Where the string "slice" occurs in the material below, report the whole line.

▶ DATA TO EXAMINE:

'''

/-- The two adjacent parcels of closest temperature are merged: no parcel is free (R137). -/
def mergeClosest (l : List Parcel) : List Parcel := match closest l with | none => l | some d => mergeAt d l

/-- Parcels in use. -/
def Thermal.used (t : Thermal) : Nat := (t.pipes.map (·.length)).sum

/-! ### Temperatures of the model -/

/-- GROUND_TEMP. -/
def groundTemp (m : ModelImage) : Rat := rowR m.header 0x28

/-- T_SUPPLY_DESIGN. -/
def supplyDesign (m : ModelImage) : Rat := rowR m.header 0x2C

/-- T_RETURN_DESIGN. -/
def returnDesign (m : ModelImage) : Rat := rowR m.header 0x30

/-- A cooling zone. -/
def cooling (m : ModelImage) : Bool := bit (fld m.header 6 2) 0

/-- Design temperature of a node's net. -/
def netDesign (m : ModelImage) (n : Nat) : Rat := if netOf m n = 0 then supplyDesign m else returnDesign m

/-- T_g of a pipe (R133). -/
def pipeGround (m : ModelImage) (al : List Aligned) (t0 i : Nat) (r : Bytes) : Rat :=
  let g := fld r 0x1C 2
  if g = 0xFFFF then groundTemp m
  else match al[g]? with
    | some a => if a.quality = 2 then Config.groundTemp i t0 else f32Val a.value
    | none => Config.groundTemp i t0

/-- The share of its difference to the ground that a parcel keeps over a time in a pipe (R133). -/
def keeps (r : Bytes) (f : Fluid) (time : Rat) : Rat := Config.exp (-(rowR r 0x18 * time / (f.rho * f.cp * pipeArea r)))

/-! ### The flat start (R141) -/

/-- Design flow of an element: of a SUBSTATION at T_SUPPLY_DESIGN, of a STORE its P5 (R123). -/
def designFlow (m : ModelImage) (r : Bytes) (s : State) : Rat :=
  match fld r 0 1 with
  | 2 => let f := fluidAt m s (supplyDesign m) (rowR m.header 0x34); elemR r 0 / (f.rho * f.cp * elemR r 1)
  | 4 => elemR r 5
  | _ => 0

/-- Pressures hydrostatic from P_REF, flows 0, each SUBSTATION at its design flow (R141). -/
def flatHydro (m : ModelImage) (s : State) : Hydro :=
  let part := parts m
  let ref := fun (k : Nat) => (((m.nodes.zipIdx.filter (fun e => bit (fld e.1 1 1) 0 && part.getD e.2 0 == k)).map (·.2)).head?).getD 0
  let p := rowR m.header 0x34
  { pressures := (List.range m.nodes.length).map (fun i =>
      toF64 (p + (fluidAt m s (netDesign m i) p).rho * gravity * (elevation m (ref (part.getD i 0)) - elevation m i)))
    pipes := m.pipes.map (fun _ => 0)
    elements := m.elements.map (fun r => if fld r 0 1 = 2 then toF64 (designFlow m r s) else 0)
    modes := m.elements.map (fun _ => 0) }

/-- Nodes and pipes at the design temperature of their net, store layers linear between the two (R141). -/
def flatThermal (m : ModelImage) : Thermal :=
  let ts := supplyDesign m
  let tr := returnDesign m
  { pipes := m.pipes.map (fun r => [(toF32 (pipeVolume r), toF32 (netDesign m (fld r 0 4)))])
    nodes := (List.range m.nodes.length).map (fun i => toF32 (netDesign m i))
    elements := m.elements.map (fun r => (toF32 (netDesign m (fld r 4 4)), toF32 (netDesign m (fld r 8 4))))
    stores := (m.elements.zipIdx.filter (fun e => fld e.1 0 1 == 4)).map (fun e => (e.2, (List.range 32).map (fun (i : Nat) => toF32 (tr + (ts - tr) * mkRat i 31))))
    outs := m.pipes.map (fun r => (toF32 (netDesign m (fld r 0 4)), false)) }

/-- Layers of a STORE. -/
def Thermal.layers (t : Thermal) (i : Nat) : List Nat := tabGet (List.replicate 32 0) t.stores i

/-- Temperature of a node. -/
def Thermal.node (t : Thermal) (n : Nat) : Rat := f32Rat (t.nodes.getD n 0)

/-! ### Carrying over at a model swap (R142) -/

/-- The published state carries over: the same numbers of nodes, pipes and elements, and every element keeps its TYPE. -/
def carriesOver (old new : ModelImage) : Bool :=
  slice old.header 0x10 12 == slice new.header 0x10 12 && old.elements.map (fun r => fld r 0 1) == new.elements.map (fun r => fld r 0 1)

/-- Pipes whose LENGTH or DIAMETER changed are refilled at the mean temperature of their end nodes. -/
def refill (old new : ModelImage) (t : Thermal) : Thermal :=
  { t with pipes := ((old.pipes.zip new.pipes).zip t.pipes).map (fun e =>
      let r := e.1.2
      if slice e.1.1 8 8 = slice r 8 8 then e.2 else [(toF32 (pipeVolume r), toF32 ((t.node (fld r 0 4) + t.node (fld r 4 4)) / 2))]) }

/-! ### Store layers (R135) -/

/-- One transfer of a fraction of a layer's volume, downwards when charging, upwards when discharging. -/
def shiftLayers (charge : Bool) (c tin : Rat) (l : List Rat) : List Rat :=
  let from_ := if charge then l.drop 1 ++ [tin] else tin :: l
  (l.zip from_).map (fun e => e.1 + c * (e.2 - e.1))

/-- The shift of |d| Δt of volume: as many equal transfers as keep each within one layer. -/
def shiftBy (charge : Bool) (c tin : Rat) (l : List Rat) : List Rat :=
  let n := max 1 (c.ceil.toNat)
  (List.range n).foldl (fun l _ => shiftLayers charge (c / n) tin l) l

/-- A block of mixed layers enters a stack of blocks, topmost first: it is mixed with the block below while that is warmer. -/
def settleBlock : Rat × Nat → List (Rat × Nat) → List (Rat × Nat)
  | b, [] => [b]
  | b, below :: l => if b.1 / b.2 < below.1 / below.2 then settleBlock (b.1 + below.1, b.2 + below.2) l else b :: below :: l

/-- Layers without a layer warmer than the one above it. -/
def mixLayers (l : List Rat) : List Rat :=
  let blocks := l.foldl (fun st x => settleBlock (x, 1) st) []
  blocks.reverse.flatMap (fun b => List.replicate b.2 (b.1 / b.2))

/-- A store over a step: shift, loss, mixing. -/
def stepStore (r : Bytes) (ground : Rat) (f : Fluid) (d time tin : Rat) (l : List Nat) : List Nat :=
  let v := elemR r 0 / 32
  let x := shiftBy (decide (0 ≤ d)) (absRat d * time / v) tin (l.map f32Rat)
  let y := x.map (fun t => t - elemR r 2 / 32 * (t - ground) * time / (f.rho * f.cp * v))
  (mixLayers y).map toF32

/-! ### One thermal step (R133 to R137) -/

/-- Nodes reached from some nodes. -/
def reachedFrom (edges : List (Nat × Nat)) : Nat → List Nat → List Nat
  | 0, l => l
  | k + 1, l =>
    let new := (edges.filterMap (fun e => if l.contains e.1 && !l.contains e.2 then some e.2 else none)).eraseDups
    if new = [] then l else reachedFrom edges k (l ++ new)

/-- The instantaneous links transported as queues after all: of the links on a cycle the one with the longest residence time, until
no cycle is left (R136). A link is its row, its ends in flow direction, and its residence time. -/
def breakCycles (nodes : Nat) (pass : List (Nat × Nat)) : Nat → List (Nat × (Nat × Nat) × Rat) → List Nat
  | 0, _ => []
  | k + 1, links =>
    let edges := pass ++ links.map (fun e => e.2.1)
    let cyc := links.filter (fun e => (reachedFrom edges nodes [e.2.1.2]).contains e.2.1.1)
    match cyc with
    | [] => []
    | e :: l =>
      let w := l.foldl (fun a b => if a.2.2 < b.2.2 then b else a) e
      w.1 :: breakCycles nodes pass k (links.filter (fun x => x.1 != w.1))

/-- The ends of an edge in flow direction. -/
def flowEnds (a b : Nat) (q : Rat) : Nat × Nat := if q < 0 then (b, a) else (a, b)

/-- The outlet temperature of an element over its inlet's, where it lets flow through; at NODE_B for flow from NODE_A to NODE_B (R134). -/
def outletTemp (w : Network) (th : Thermal) (t0 i : Nat) (r : Bytes) (q : Rat) (s : State) (tin : Rat) : Rat :=
  let f := w.elemF i
  match fld r 0 1 with
  | 2 =>
    if q < 0 then Config.reverseOutlet i t0
    else
      let sign : Rat := if cooling w.m then -1 else 1
      let t := match goodOn w.m w.al 5 2 i with
        | some p => if dec 1 6 ≤ q then tin - sign * p / (f.rho * f.cp * q) else elemR r 5
        | none => elemR r 5
      if cooling w.m then max t tin else min t tin
  | 3 =>
    if q < 0 then Config.reverseOutlet i t0
    else
      let t := match goodOn w.m w.al 3 0 (fld r 8 4), driveSetpoint r s with
        | some v, _ => v
        | none, some v => v
        | none, none => supplyDesign w.m
      clampRat (elemR r 2) (elemR r 3) t
  | 4 => f32Rat ((th.layers i).getD (if q < 0 then 31 else 0) 0)
  | _ => tin

/-- Node temperatures after one pass: the volume-weighted mean of what reaches each node, over fixed arrivals and links; a node
that nothing reaches keeps its temperature (R134). -/
def nodePass (fixed : List (Nat × Parcel)) (links : List (Nat × Nat × Rat × (Rat → Rat))) (t0 t : List Rat) : List Rat :=
  let add := fun (l : List (Rat × Rat)) (n : Nat) (v x : Rat) => let e := l.getD n (0, 0); l.set n (e.1 + v, e.2 + v * x)
  let sums := fixed.foldl (fun l e => add l e.1 e.2.1 e.2.2) (t.map (fun _ => (0, 0)))
  let sums := links.foldl (fun l e => add l e.2.1 e.2.2.1 (e.2.2.2 (t.getD e.1 0))) sums
  (sums.zip t0).map (fun e => if e.1.1 = 0 then e.2 else f64Rat (toF64 (e.1.2 / e.1.1)))

/-- Passes until every temperature along an acyclic flow has settled. -/
def nodePasses (fixed : List (Nat × Parcel)) (links : List (Nat × Nat × Rat × (Rat → Rat))) (t0 : List Rat) : Nat → List Rat → List Rat
  | 0, t => t
  | k + 1, t => nodePasses fixed links t0 k (nodePass fixed links t0 t)

/-- What one pipe does in a step: off or at rest, an instantaneous link, or a queue with what it draws off. -/
inductive PipeStep
  /-- Its parcels rest. -/
  | rest (l : List Parcel)
  /-- Its outlet temperature follows its inlet at once. -/
  | link
  /-- It gives parcels at its outlet and keeps the others, upstream end first. -/
  | queue (out stay : List Parcel)

/-- The thermal step over a time with the flows of a hydraulic state; the merge tolerance is the one now in force (R133 to R137). -/
def thermalStep (w : Network) (h : Hydro) (time tol : Rat) (t0 : Nat) (th : Thermal) (s : State) : Thermal :=
  let m := w.m
  let pipes := m.pipes.zipIdx
  let q := fun (i : Nat) => h.pipeQ i
  let still := fun (i : Nat) => w.pipeOff.getD i false || q i == 0
  let short := fun (e : Bytes × Nat) => !still e.2 && decide (pipeVolume e.1 < absRat (q e.2) * time)
  let pass := (m.elements.zipIdx.filter (fun e => (fld e.1 0 1 == 5 || fld e.1 0 1 == 6) && h.elemQ e.2 != 0)).map (fun e => flowEnds (fld e.1 4 4) (fld e.1 8 4) (h.elemQ e.2))
  let shorts := (pipes.filter short).map (fun e => (e.2, flowEnds (fld e.1 0 4) (fld e.1 4 4) (q e.2), pipeVolume e.1 / absRat (q e.2)))
  let broken := breakCycles m.nodes.length pass shorts.length shorts
  let steps : List PipeStep := pipes.map (fun e =>
    let g := pipeGround m w.al t0 e.2 e.1
    let k := keeps e.1 (w.pipeF e.2) time
    let l := (parcelsIn (th.pipes.getD e.2 [])).map (fun x => (x.1, g + (x.2 - g) * k))
    if still e.2 then .rest l
    else if short e && !broken.contains e.2 then .link
    else
      let d := drawOff (absRat (q e.2) * time) (if q e.2 < 0 then l else l.reverse)
      .queue d.1 d.2.reverse)
  let ends := fun (e : Bytes × Nat) => flowEnds (fld e.1 0 4) (fld e.1 4 4) (q e.2)
  let linkOut := fun (e : Bytes × Nat) (t : Rat) =>
    let g := pipeGround m w.al t0 e.2 e.1
    g + (t - g) * keeps e.1 (w.pipeF e.2) (pipeVolume e.1 / absRat (q e.2))
  let fixed := (pipes.zip steps).flatMap (fun e => match e.2 with | .queue o _ => o.map (fun x => ((ends e.1).2, x)) | _ => [])
  let pipeLinks := (pipes.zip steps).filterMap (fun e => match e.2 with
    | .link => some ((ends e.1).1, (ends e.1).2, absRat (q e.1.2) * time, linkOut e.1)
    | _ => none)
  let elemLinks := m.elements.zipIdx.filterMap (fun e =>
    let d := h.elemQ e.2
    if d = 0 then none
    else
      let ab := flowEnds (fld e.1 4 4) (fld e.1 8 4) d
      some (ab.1, ab.2, absRat d * time, outletTemp w th t0 e.2 e.1 d s))
  let start := th.nodes.map f32Rat
  let nodes := nodePasses fixed (pipeLinks ++ elemLinks) start m.nodes.length start
  let node := fun (n : Nat) => nodes.getD n 0
  let push := fun (acc : Nat × List (List (Nat × Nat)) × List (Nat × Bool)) (e : (Bytes × Nat) × PipeStep) =>
    let r : List Parcel × Option Rat × Bool := match e.2 with
      | .rest l => (l, (if q e.1.2 < 0 then l.head? else l.getLast?).map (·.2), false)
      | .link => let t := linkOut e.1 (node (ends e.1).1); ([(pipeVolume e.1.1, t)], some t, true)
      | .queue o stay =>
        let left := (o.map (·.1)).sum
        let stay := if 524288 ≤ acc.1 then mergeClosest stay else stay
        let l := mergeParcels tol ((left, node (ends e.1).1) :: stay)
        (if q e.1.2 < 0 then l.reverse else l, some (if left = 0 then node (ends e.1).2 else (o.map (fun x => x.1 * x.2)).sum / left), false)
    let l := parcelsOut r.1
    (acc.1 + l.length - (th.pipes.getD e.1.2 []).length, acc.2.1 ++ [l], acc.2.2 ++ [(toF32 (r.2.1.getD 0), r.2.2)])
  let pushed := (pipes.zip steps).foldl push (th.used, [], [])
  { pipes := pushed.2.1
    outs := pushed.2.2
    nodes := nodes.map toF32
    elements := m.elements.zipIdx.map (fun e =>
      let d := h.elemQ e.2
      let tin := node (inletNode e.1 d)
      (toF32 tin, toF32 (outletTemp w th t0 e.2 e.1 d s tin)))
    stores := (m.elements.zipIdx.filter (fun e => fld e.1 0 1 == 4)).map (fun e =>
      let d := h.elemQ e.2
      (e.2, stepStore e.1 (groundTemp m) (w.elemF e.2) d time (node (if d < 0 then fld e.1 8 4 else fld e.1 4 4)) (th.layers e.2))) }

'''

▶ WRITTEN RESPONSE:
  slice old.header 0x10 12 == slice new.header 0x10 12 && old.elements.map (fun r => fld r 0 1) == new.elements.map (fun r => fld r 0 1)
      if slice e.1.1 8 8 = slice r 8 8 then e.2 else [(toF32 (pipeVolume r), toF32 ((t.node (fld r 0 4) + t.node (fld r 4 4)) / 2))]) }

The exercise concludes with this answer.